Collector Says Gallery Took $950K for Forgeries

     MANHATTAN (CN) – An art collector claims a Midtown gallery sold him nearly $1 million in bogus artwork it attributed to Keith Haring, Jean-Michel Basquiat and Andy Warhol.



     Joseph Goldsmith sued Robert Durant, Lee Charlton Scott, Charlton Roberts Fine Art (of Milford, Conn.) and Charlton Rose Fine Art, of West 47th Street, Manhattan, in New York County Court.
     Goldsmith says he paid the defendants more than $950,000 for 13 works.
     From 2005 to 2007, he says, the gallery sold him eight works attributed to Haring:
     “God,” “Three Icons,” “Self Portrait,” “Jumping Man,” “Dog Walking Man-1980,” “Totem 1989,” “Best of Haring” and “B. Boys.” (pt. 13)

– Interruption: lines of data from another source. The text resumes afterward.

-- ==== Sys2Proof/Machine/Gylos.lean ====
section
/-! DEFINITION. The block layer of Gylos lanes: record streams, link encryption, sending and receiving blocks (R261 to R268,
R277, R283, R294 to R297). -/

namespace Sys2Proof.Machine

/-! ### Keys of a fabric port (R294) -/

/-- The slot and valid fields of a key set. -/
def fabKeyFields : Bool → Nat → Field × Field
  | false, 0 => (F.fabKeyTxSlot0, F.fabKeyTxV0)
  | false, _ => (F.fabKeyTxSlot1, F.fabKeyTxV1)
  | true, 0 => (F.fabKeyRxSlot0, F.fabKeyRxV0)
  | true, _ => (F.fabKeyRxSlot1, F.fabKeyRxV1)

/-- The attribute a direction needs. -/
def fabAttr (rx : Bool) : Nat := if rx then attrDecrypt else attrEncrypt

/-- Is a key set valid on a port? -/
def State.fabValid (s : State) (p : Nat) (rx : Bool) (set : Nat) : Bool := s.flag p 0 (fabKeyFields rx set).2

/-- The key of a set: none where no valid field names a slot that still holds the key it named when it was written. -/
def State.fabKey (s : State) (p : Nat) (rx : Bool) (set : Nat) : Option Bytes :=
  if s.fabValid p rx set then
    s.usableKey (s.get p 0 (fabKeyFields rx set).1) (fabAttr rx)
      ((Assoc.find Key.code ⟨p, ofBool rx, set⟩ s.fabGens).getD 0)
  else none

/-- STATE codes of a port (R275, R297). -/
abbrev fabOff : Nat := 0
abbrev fabWaitPower : Nat := 1
abbrev fabTraining : Nat := 2
abbrev fabUp : Nat := 3
abbrev fabDown : Nat := 4
abbrev fabKeyLost : Nat := 5

/-- STATE of a port. -/
def State.fabState (s : State) (p : Nat) : Nat := s.get p 0 F.fabPortStatusState

/-- The device ID and whether it is set. -/
def State.deviceId (s : State) : Nat := s.get (pgFab 0) 0 F.fabFidId
/-- Is FID valid? -/
def State.deviceIdSet (s : State) : Bool := s.flag (pgFab 0) 0 F.fabFidValid

/-! ### Lanes of a port -/

/-- LANES_UP of a page. -/
def State.lanesMask (s : State) (p : Nat) : Nat := (s.upLanes p).foldl (fun n l => n + 2 ^ l) 0

/-! ### Link delay (R287) -/

/-- A lane that has measured nothing. -/
def DelayRun.cold : DelayRun := ⟨0, none, [], 0⟩

/-- The delay exchanges of a lane. -/
def State.delayRun (s : State) (p l : Nat) : DelayRun := (Assoc.find Key.code ⟨p, l, 0⟩ s.fabDelays).getD DelayRun.cold

/-- Write the delay exchanges of a lane. -/
def State.putDelay (s : State) (p l : Nat) (x : DelayRun) : State :=
  { s with fabDelays := Assoc.set Key.code ⟨p, l, 0⟩ x s.fabDelays }

/-- d_in of a lane in picoseconds: the mean of (t4 - t1) - (t3 - t2) over the last exchanges, halved, plus half of
LINK_ASYM. -/
def State.delayIn (s : State) (p l : Nat) : Int :=
  let r := (s.delayRun p l).results
  let n : Int := r.length
  if r.isEmpty then 0
  else (r.foldl (· + ·) 0 + n * signedOf 32 (s.get p 0 F.fabLinkAsymPs)) / (2 * n)

/-- LINK_DELAY shows d_in of the lowest UP lane. -/
def State.showDelay (s : State) (p : Nat) : State :=
  let v : Int := match s.lowestUp p with
    | some l => s.delayIn p l
    | none => 0
  s.put p 0 F.fabLinkDelayPs (v % 2 ^ 32).toNat

/-- A port's state follows its lanes: UP while one is UP, DOWN while none is, once training has ended, be it with four lanes DOWN; a
change of STATE or LANES_UP sets PORT_CHANGE (R275). -/
def State.fabSync (s : State) (p : Nat) : State :=
  let mask := s.lanesMask p
  let st := s.fabState p
  let next := if st = fabOff ∨ st = fabKeyLost then st
    else if mask ≠ 0 then fabUp
    else if st = fabUp ∨ st = fabTraining ∧ ([0, 1, 2, 3].all fun l => decide (s.laneState p l = laneDown)) then fabDown
    else st
  let s1 := ((s.put p 0 F.fabPortStatusState next).put p 0 F.fabPortStatusLanesUp mask).showDelay p
  if next = st ∧ mask = s.get p 0 F.fabPortStatusLanesUp then s1 else s1.raise p 16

     In 2007, Goldsmith says, Scott and Durant “solicited” him to buy four so-called Basquiats: “Jackie Robinson #42,” “Pink Face,” “The Black King” and an untitled work.
     Also that year, he says, they “solicited” him to buy a so-called Warhol “Jack Kennedy.”

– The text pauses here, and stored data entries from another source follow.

-- ==== Sys2Proof/Machine/ProfStore.lean ====
section
/-! DEFINITION. The profile store and the ways a profile is requested: LOAD with its checks, ERASE, PROFILE events, the
pins (R335 to R339). -/

namespace Sys2Proof.Machine

/-! ### The image (R335) -/

/-- Bytes of a profile cell. -/
abbrev profileCellBytes : Nat := 0x80000

/-- The native address of a profile cell. -/
def profileBase (p : Nat) : Nat := profBase + p * profileCellBytes

/-- A section of a profile: TYPE, the entry bytes. -/
structure ProfSection where
  ty : Nat
  entries : List Bytes
  deriving DecidableEq, Repr

/-- Bytes of an entry of a section's TYPE; 0 for a TYPE the manual does not give. -/
def profEntryBytes : Nat → Nat
  | 1 => 32 | 2 => 8 | 3 => 8
  | _ => 0

/-- The first n chunks of a byte string. -/
def chunks (size : Nat) : Nat → Bytes → List Bytes
  | 0, _ => []
  | n + 1, l => l.take size :: chunks size n (l.drop size)

/-- The sections that follow the header, exactly so many and nothing behind them; none where they do not parse. -/
def profSections : Nat → Bytes → Option (List ProfSection)
  | 0, l => if l.isEmpty then some [] else none
  | n + 1, l =>
    let ty := leValue (l.take 1)
    let count := leValue ((l.drop 4).take 4)
    let size := profEntryBytes ty
    let body := l.drop 8
    if size = 0 ∨ l.length < 8 ∨ leValue ((l.drop 1).take 3) ≠ 0 ∨ body.length < count * size then none
    else (profSections n (body.drop (count * size))).map (⟨ty, chunks size count body⟩ :: ·)

/-- Is the header right for LENGTH bytes (R335)? -/
def profHeaderOk (length : Nat) (l : Bytes) : Bool :=
  decide (72 ≤ length ∧ length ≤ 524288 ∧ l.length = length) &&
    decide (leValue (l.take 4) = 0x464F5250) && decide (leValue ((l.drop 4).take 2) = 1) &&
    decide (1 ≤ leValue ((l.drop 6).take 2) ∧ leValue ((l.drop 6).take 2) ≤ 3) &&
    decide (leValue ((l.drop 8).take 4) = length) && ((l.drop 16).take 48).all fun b => decide (b = 0)

/-- The sections of an image whose header is right, each TYPE at most once. -/
def profParse (l : Bytes) : Option (List ProfSection) :=
  match profSections (leValue ((l.drop 6).take 2)) (l.drop 64) with
  | some ss => if (ss.map ProfSection.ty).Nodup then some ss else none
  | none => none

/-- Does the CRC of an image hold (R335, R340)? -/
def profCrcOk (l : Bytes) : Bool := decide (crc32c (l.drop 64) = leValue ((l.drop 12).take 4))

/-! ### Entries (R336) -/

/-- The entries of a TYPE. -/
def profEntries (ss : List ProfSection) (ty : Nat) : List Bytes :=
  match ss.find? fun x => decide (x.ty = ty) with
  | some x => x.entries
  | none => []

/-- Page, offset and value of a WRITES entry. -/
def profWrite (b : Bytes) : Nat × Nat × Nat :=
  (leValue (b.take 2), leValue ((b.drop 2).take 2), leValue ((b.drop 4).take 4))

/-- The flow of a FLOWS entry. -/
def profFlow (b : Bytes) : Nat := leValue (b.take 2)

/-- CTXn of a FLOWS entry. -/
def profCtx (b : Bytes) (n : Nat) : Nat := leValue ((b.drop (4 + 4 * n)).take 4)

/-- The offsets that a profile may write, by page TYPE (R336). -/
def profOffset (ty off : Nat) : Bool :=
  match ty with
  | 0x040 => decide (0x080 ≤ off ∧ off ≤ 0x1FF)
  | 0x041 => decide (0x080 ≤ off ∧ off ≤ 0x1FF)
  | 0x060 => decide (0x080 ≤ off ∧ off ≤ 0x1FF)
  | 0x072 => decide (0x080 ≤ off ∧ off ≤ 0x1FF)
  | 0x070 => decide (0x080 ≤ off ∧ off ≤ 0x1FF)
  | 0x061 => decide ((0x080 ≤ off ∧ off ≤ 0x1FF) ∨ (0x200 ≤ off ∧ off ≤ 0x230))
  | 0x042 => decide ((0x0FC ≤ off ∧ off ≤ 0x1FF) ∨ (0x280 ≤ off ∧ off ≤ 0x2C4)) && !decide (0x2B4 ≤ off ∧ off ≤ 0x2BC)
  | 0x043 => decide (0x100 ≤ off ∧ off ≤ 0x10C)
  | _ => false

/-- Registers of a cell's own commit: RST_COMMIT with its frame, STRM_COMMIT (R336). -/
def cellCommitReg (ty off : Nat) : Bool :=
  (decide (ty = 0x041 ∨ ty = 0x042 ∨ ty = 0x061) && decide (0x118 ≤ off ∧ off ≤ 0x120)) ||
    (decide (ty = 0x042) && decide (off = F.ippStrmCommitCommit.off))

/-- Does a register hold anything that a write of a profile can change? -/
def profWritable (p off : Nat) : Bool :=
  (fieldsAt p off).any fun f => decide (f.access = .rw ∨ f.access = .w1s ∨ f.access = .wo)

/-- The CELL_INDEX that a profile's own writes have given a CPO page (R336). -/
def trackedCell (t : Tab Nat) (p : Nat) : Nat := Tab.at 0 t p

/-- Is a WRITES entry allowed, with CELL_INDEX of CPO pages as the entries before it left it? -/
def profWriteOk (t : Tab Nat) (b : Bytes) : Bool :=
  let (p, off, _) := profWrite b
  let ty := pageType p
  profOffset ty off && decide (off % 4 = 0) && !cellCommitReg ty off && profWritable p off &&
    !(decide (ty = 0x061) && decide (0x200 ≤ off) && decide (trackedCell t p = 7))

/-- CELL_INDEX of CPO pages after a WRITES entry. -/
def trackWrite (t : Tab Nat) (b : Bytes) : Tab Nat :=
  let (p, off, w) := profWrite b
  if pageType p = 0x061 ∧ off = F.cpoCellIndexCell.off then Tab.put p (F.cpoCellIndexCell.extract w) t else t

/-- The number of the first WRITES entry that is not allowed. -/
def badWrite : Tab Nat → Nat → List Bytes → Option Nat
  | _, _, [] => none
  | t, n, b :: l => if profWriteOk t b then badWrite (trackWrite t b) (n + 1) l else some n

/-- Is a FLOWS entry well formed? -/
def profFlowOk (b : Bytes) : Bool := decide (profFlow b < 4096 ∧ leValue ((b.drop 2).take 2) = 0)

/-- The first entry of a profile that is not allowed, counted from 0 across the sections. -/
def badEntry : Nat → List ProfSection → Option Nat
  | _, [] => none
  | n, x :: l =>
    let bad := match x.ty with
      | 1 => (x.entries.findIdx? fun b => !profFlowOk b).map (n + ·)
      | 2 => badWrite [] n x.entries
      | _ => none
    match bad with
    | some k => some k
    | none => badEntry (n + x.entries.length) l

/-! ### LOAD and ERASE (R335) -/

/-- PROF_RESULT codes. -/
abbrev profBadHeader : Nat := 1
abbrev profBadCrc : Nat := 2
abbrev profBadEntry : Nat := 3
abbrev profReadFail : Nat := 4
abbrev profInUse : Nat := 5
abbrev profBusy : Nat := 6

/-- PROF_RESULT.CODE. -/
def State.profResult (s : State) (c : Nat) : State := s.put pgProf 0 F.profProfResultCode c

/-- Does a pending event name a profile cell? -/
def State.profNamed (s : State) (n : Nat) : Bool := s.events.any fun e => decide (e.kind = .profile ∧ e.arg = n)

/-- A profile cell takes a state, which CELL_STATUS shows. -/
def State.putProfCell (s : State) (n : Nat) (c : ProfileCell) : State :=
  ({ s with profCells := Tab.put n c s.profCells }.put pgProf n F.profCellStatusValid (ofBool c.valid)).put pgProf n
    F.profCellStatusBytes c.bytes

/-- LOAD: the image is read; a cell that a pending event names, or an operation in progress, refuses. -/
def State.profLoad (s : State) : State :=
  let n := s.get pgProf 0 F.profProfIndexCell
  let len := s.get pgProf 0 F.profProfLenBytes
  if s.profOp.isSome then s.profResult profBusy
  else if s.profNamed n then s.profResult profInUse
  else
    let data := if 72 ≤ len ∧ len ≤ profileCellBytes then
        s.fetchBytes (s.addr40 pgProf 0 F.profProfSrcLoAddr F.profProfSrcHiAddr) len
      else some []
    { s with profOp := some ⟨n, len, data⟩ }.put pgProf 0 F.profProfResultBusy 1

/-- ERASE clears VALID. -/
def State.profErase (s : State) : State :=
  let n := s.get pgProf 0 F.profProfIndexCell
  if s.profOp.isSome then s.profResult profBusy
  else if s.profNamed n then s.profResult profInUse
  else (s.putProfCell n { Tab.at ⟨false, 0⟩ s.profCells n with valid := false }).profResult 0

/-- A write of PROF_OP. -/
def State.writeProfOp (s : State) (w : Nat) : State :=
  if !s.acts pgProf then s
  else match bits w 0 2 with
    | 1 => s.profLoad
    | 2 => s.profErase
    | _ => s.setErr pgProf errBadValue

/-- The result of the checks of a load: the code, the entry that failed. -/
def ProfileLoadOp.check (x : ProfileLoadOp) : Nat × Nat :=
  match x.image with
  | none => (profReadFail, 0)
  | some l =>
    if !profHeaderOk x.length l then (profBadHeader, 0)
    else match profParse l with
      | none => (profBadHeader, 0)
      | some ss =>
        if !profCrcOk l then (profBadCrc, 0)
        else match badEntry 0 ss with
          | some n => (profBadEntry, n)
          | none => (0, 0)

/-- A load completes: the cell takes the image where every check holds. -/
def State.profLoadDone (s : State) (x : ProfileLoadOp) : State :=
  let (c, n) := x.check
  let s1 := ((({ s with profOp := none }).put pgProf 0 F.profProfResultBusy 0).put pgProf 0 F.profProfResultEntry n).profResult c
  let s2 := if c = 0 then
      { s1 with mem := Memory.writeBytes (Memory.clear s1.mem (profileBase x.cell) profileCellBytes) (profileBase x.cell)
                  (x.image.getD []) }.putProfCell x.cell ⟨true, x.length⟩
    else s1
  s2.raise pgProf 17

/-- PROFILE_LOAD (R335). -/
def execProfileLoad (m : Fin 8) (s : State) : Host.Outcome State Fault Refusal :=
  .next (s.write m pgProf F.profProfOpOp.off 1 fun s => s.writeProfOp 1)

/-- PROFILE_LOAD_DONE (R335). -/
def execProfileLoadDone (s : State) : Host.Outcome State Fault Refusal :=
  .next (match s.profOp with
    | some x => s.profLoadDone x
    | none => s)

/-- PROFILE_ERASE (R335). -/
def execProfileErase (m : Fin 8) (s : State) : Host.Outcome State Fault Refusal :=
  .next (s.write m pgProf F.profProfOpOp.off 2 fun s => s.writeProfOp 2)

/-! ### Requests (R337, R339) -/

/-- The switch points of a timebase from its frame in progress, in order, for so many frames. -/
def Timebase.switchPoints (t : Timebase) (frames : Nat) : List (Nat × Nat) :=
  (List.range frames).flatMap fun i => (switchLines t.struct).map fun l => (t.frame + i, l)

/-- The first switch point at which a profile may be entered now: its deadline to come, 4 ms from every pending profile.
A pending profile rules out at most a few of them. -/
def State.profPoint (s : State) (k : Nat) : Option (Nat × Nat) :=
  let t := s.tb k
  (t.switchPoints (4 * s.events.length + 16)).find? fun x =>
    !s.deadlinePassed .profile k x.1 x.2 0 && s.profileSpaced (t.pointNs x.1 x.2 0)

/-- A profile of a cell is entered for the first suitable switch point of a timebase; the answer is the result code of R77
and the handle. -/
def State.profEnter (s : State) (cell k : Nat) (origin : EvOrigin) : State × Nat × Nat :=
  if (s.tb k).state = .off then (s, evBadTb, 0)
  else if !s.profileValid cell then (s, evBadArg, 0)
  else match s.profPoint k with
    | none => (s, evLate, 0)
    | some (f, l) =>
      if scheduleSize ≤ s.events.length then (s, evQfull, 0)
      else (s.enter { handle := 0, kind := .profile, tb := k, notify := false, line := l, frame := f, sample := 0, arg := cell
                      page := pgProf, unit := 0, origin := origin }, evOk, s.nextHandle)

/-- PROFILE_STATUS codes beside those of R77. -/
abbrev profRefusedCode : Nat := 9

/-- PROFILE_STATUS. -/
def State.profStatus (s : State) (c h : Nat) : State :=
  (s.put pgDev 0 F.devProfileStatusCode c).put pgDev 0 F.devProfileStatusHandle h

/-- A write of DEV.PROFILE (R337). -/
def State.writeDevProfile (s : State) (w : Nat) : State :=
  if !bit w 31 || !s.schedOpen then s
  else if s.flag pgProf 0 F.profCtrlPins then s.profStatus profRefusedCode 0
  else
    let (s1, c, h) := s.profEnter (F.devProfileSel.extract w) (F.devProfileTb.extract w) .devProfile
    s1.profStatus c h

/-- DEV_PROFILE_GO (R337). -/
def execDevProfileGo (m : Fin 8) (w : Word) (s : State) : Host.Outcome State Fault Refusal :=
  let w' := withBit w.toNat 31
  .next (s.write m pgDev F.devProfileGo.off w' fun s => s.writeDevProfile w')

/-- PROF_LAST codes. -/
abbrev profApplied : Nat := 0
abbrev profPartial : Nat := 1
abbrev profCorrupt : Nat := 2
abbrev profAbandoned : Nat := 3

/-- PROF_LAST and LAST_FRAME after a profile. -/
def State.profLast (s : State) (x : ProfilePrep) (code : Nat) : State :=
  let s1 := ((s.put pgProf 0 F.profProfLastCode code).put pgProf 0 F.profProfLastCell x.cell).put pgProf 0 F.profProfLastTb x.tb
  ((s1.put pgProf 0 F.profProfLastSkip (satNat 12 x.skip)).put pgProf 0 F.profProfLastRefused (satNat 12 x.refused)).putFrame48
    pgProf 0 F.profLastFrameLoFrame F.profLastFrameHiFrame x.frame

/-- What a preparation that is given up leaves: shadow copies as they were before it, no pending commit (R343). -/
def State.dropPrep (s0 : State) (x : ProfilePrep) : State :=
  if x.done then s0
  else
    let s := s0.profLast x profAbandoned
    let s1 := x.units.foldl (fun s u => s.cancelCommit u.1 u.2) s
    let back := x.saved.foldl (fun l e => Assoc.set Key.code e.1 e.2 l) s1.shadow
    { s1 with shadow := back.filter fun e => decide (Assoc.find Key.code e.1 s1.regs ≠ some e.2) }

/-- A pending profile event is withdrawn, and what was prepared for it is given up. -/
def State.cancelProfile (s : State) (e : Event) : State :=
  let s1 := s.endEvent e.handle .cancelled
  let s2 := (s1.profPreps.filter fun x => decide (x.handle = e.handle)).foldl State.dropPrep s1
  { s2 with profPreps := s2.profPreps.filter fun x => decide (x.handle ≠ e.handle) }

/-- A write of PROF CTRL: PINS from 0 to 1 cancels every pending profile event not entered from the pins (R337). -/
def State.writeProfCtrl (s : State) (w : Nat) : State :=
  let was := s.flag pgProf 0 F.profCtrlPins
  let s1 := s.writeFields pgProf 0 (s.running pgProf) w (fieldsAt pgProf F.profCtrlPins.off)
  if !was && s1.flag pgProf 0 F.profCtrlPins then
    (s1.events.filter fun e => decide (e.kind = .profile ∧ e.origin ≠ .pins)).foldl State.cancelProfile s1
  else s1

/-- PROFILE_PINS_WRITE (R337). -/
def execProfilePinsWrite (m : Fin 8) (w : Word) (s : State) : Host.Outcome State Fault Refusal :=
  .next (s.write m pgProf F.profCtrlPins.off w.toNat fun s => s.writeProfCtrl w.toNat)

/-! ### The pins (R338, R339) -/

/-- A request of the pins: refused, it is counted and tried again. -/
def State.pinRequest (s : State) (sel : Nat) : State :=
  let (s1, c, _) := s.profEnter sel 0 .pins
  if c = evOk then { s1 with pinRetry := none }
  else { s1 with pinRetry := some sel }.bump pgProf 0 F.profProfStatusPinRefused

/-- A selection is qualified: PROF_STATUS shows it, and it is the latest. -/
def State.takeSelection (s : State) (sel : Option Nat) : State :=
  let s1 := ({ s with pinQual := some sel }).put pgProf 0 F.profProfStatusPinEn (ofBool sel.isSome)
  match sel with
  | some n => s1.put pgProf 0 F.profProfStatusPinSel n
  | none => s1

/-- A refused request of the pins is tried again at the next boundary (R339). -/
def State.pinAgain (s : State) : State :=
  match s.pinRetry with
  | some n => if s.flag pgProf 0 F.profCtrlPins then s.pinRequest n else { s with pinRetry := none }
  | none => s

/-- A qualified selection: a new one enters a request, the first after a reset only under PIN_START. -/
def State.qualify (s : State) (sel : Option Nat) : State :=
  let fresh := decide (s.pinQual ≠ some sel)
  let first := s.pinQual.isNone
  let s1 := s.takeSelection sel
  if !fresh then s1.pinAgain
  else
    let s2 := { s1 with pinRetry := none }.share pgProf 0 (match sel with | some n => [n] | none => [])
    match sel with
    | some n =>
      if s2.flag pgProf 0 F.profCtrlPins && (!first || s2.flag pgProf 0 F.profCtrlPinStart) && s2.schedOpen then
        s2.pinRequest n
      else s2
    | none => s2

/-- PROFILE_PIN_SAMPLE (R338): the pins at a frame boundary of TB0, enN the level of PROFILE_EN_N. -/
def execProfilePinSample (enN : Bool) (sel : Fin 4) (s : State) : Host.Outcome State Fault Refusal :=
  .next (
    if (s.tb 0).state = .off ∨ s.role = roleShadow then s
    else
      let x := if enN then none else some sel.val
      let same := decide (s.pinSel = some x)
      let s1 := { s with pinSel := some x }
      if same then s1.qualify x else s1.pinAgain)

end Sys2Proof.Machine
end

     “Plaintiff and defendants entered into written agreements for plaintiff’s purchase of the artwork,” the complaint states.
     “Plaintiff paid defendants in full for plaintiff’s purchase of the artwork.

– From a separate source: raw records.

/-- The device leaves its pair: NONE and DETACHED; a lead releases CO_OUT. -/
def State.detach (s : State) : State :=
  { s with mirrorHeld := [], decisions := [], coTarget := [], handOver := false, joinDue := false }.putPair roleNone pairDetached

/-- A lead goes on alone, every group on its own side. -/
def State.goSolo (s : State) : State := { s with joinDue := false, handOver := false }.driveOwn.putPair roleLead pairDetached

/-- What one twin tells the other of the pair, over the Clasp. -/
abbrev tellJoin : Nat := 1
abbrev tellRelease : Nat := 2
abbrev tellHandOver : Nat := 3
abbrev tellSupply : Nat := 4
abbrev tellDesync : Nat := 5

/-- Tell the partner. -/
def State.tell (s : State) (k : Nat) : State := s.express (.decision pgClasp fltWhole [k])

/-- CTRL.RELEASE (R319): a shadow leaves at once, a lead hands over at the next frame boundary. -/
def State.releasePair (s : State) : State :=
  if s.pairing = pairDetached then s
  else if s.role = roleShadow then (s.tell tellRelease).detach
  else if s.role = roleLead then { s with handOver := true }
  else s

/-- The lowest running timebase. -/
def State.lowestTb (s : State) : Option Nat := [0, 1, 2, 3].find? fun k => decide ((s.tb k).state ≠ .off)

/-- When the frame of the lowest running timebase began: from it a twin that is handed over to sends (R319). -/
def State.lowestStart (s : State) : Nat :=
  match s.lowestTb with
  | some k => (s.tb k).startNs
  | none => s.now

/-- A lead tells an aligning shadow the frame that begins on a timebase (R315). -/
def State.tellFrame (s : State) (k : Nat) : State :=
  if s.role = roleLead ∧ s.pairing = pairAlign then s.express (.decision (pgTb k) 0 [(s.tb k).frame]) else s

/-- An aligning shadow takes the lead's frame number, told as the lead's frame begins, at its next frame boundary; a timebase whose
source is FREE ends a frame period later (R315). -/
def State.alignFrame (s : State) (k n : Nat) : State :=
  let t := s.tb k
  if s.pairing ≠ pairAlign ∨ t.state = .off then s
  else
    let m := (n + 1) % frameModulus
    let t1 := if s.tbSource k = srcFree then
        { t with jumpEnd := some (s.now + nsOf t.struct t.rate (fmtFrameSamples t.struct t.rate)), jumpErr := 0 }
      else t
    s.putTb k { t1 with epoch := if m = (t.frame + 1) % frameModulus then none else some m }

/-- The frame boundary of a timebase; with that of the lowest running one a lead that hands over becomes NONE, and the snapshot of a
join is taken (R315, R319). -/
def State.pairBoundary (s0 : State) (k : Nat) : State :=
  let s := s0.tellFrame k
  if s.lowestTb ≠ some k then s
  else
    let s1 := { s with joinDue := false }
    if s1.handOver then ({ s1 with sendUntil := (s1.tb k).startNs }.tell tellHandOver).detach else s1
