-- ==== Sys2Proof/Machine/Dispatch.lean ====
section
/-! DEFINITION. `exec`: one arm for each command, one direct call of its meaning. -/

namespace Sys2Proof.Machine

     “Plaintiff paid defendants in excess of nine hundred fifty thousand xx/100 ($950,000.00) in total for the artwork.
     “In order to induce plaintiff to purchase the artwork defendants provided a written certificate of authenticity.”
     However, Goldsmith says: “On or about October 2010, plaintiff had the artwork examined by representatives of the Estate of Keith Haring and Estate of Jean-Michel Basquiat.
     “As a result of said examination, and other available information, it was revealed that the artwork were forgeries and/or fakes.”
     Goldsmith says that in June 2011, “defendant Scott acknowledged that it was his obligation to return the consideration and promised to do so.”
     However, he says: “Defendants have failed to make restitution notwithstanding repeated demands that they do so and promises by defendant Scott that he would do so.”
     He wants his money back, with interest, and punitive damages for breach of contract, fraudulent inducement, unjust enrichment, breach of warranty, and civil conspiracy.
     He is represented by Russell Shanks, with Cyruli Shanks Hart & Zizmor.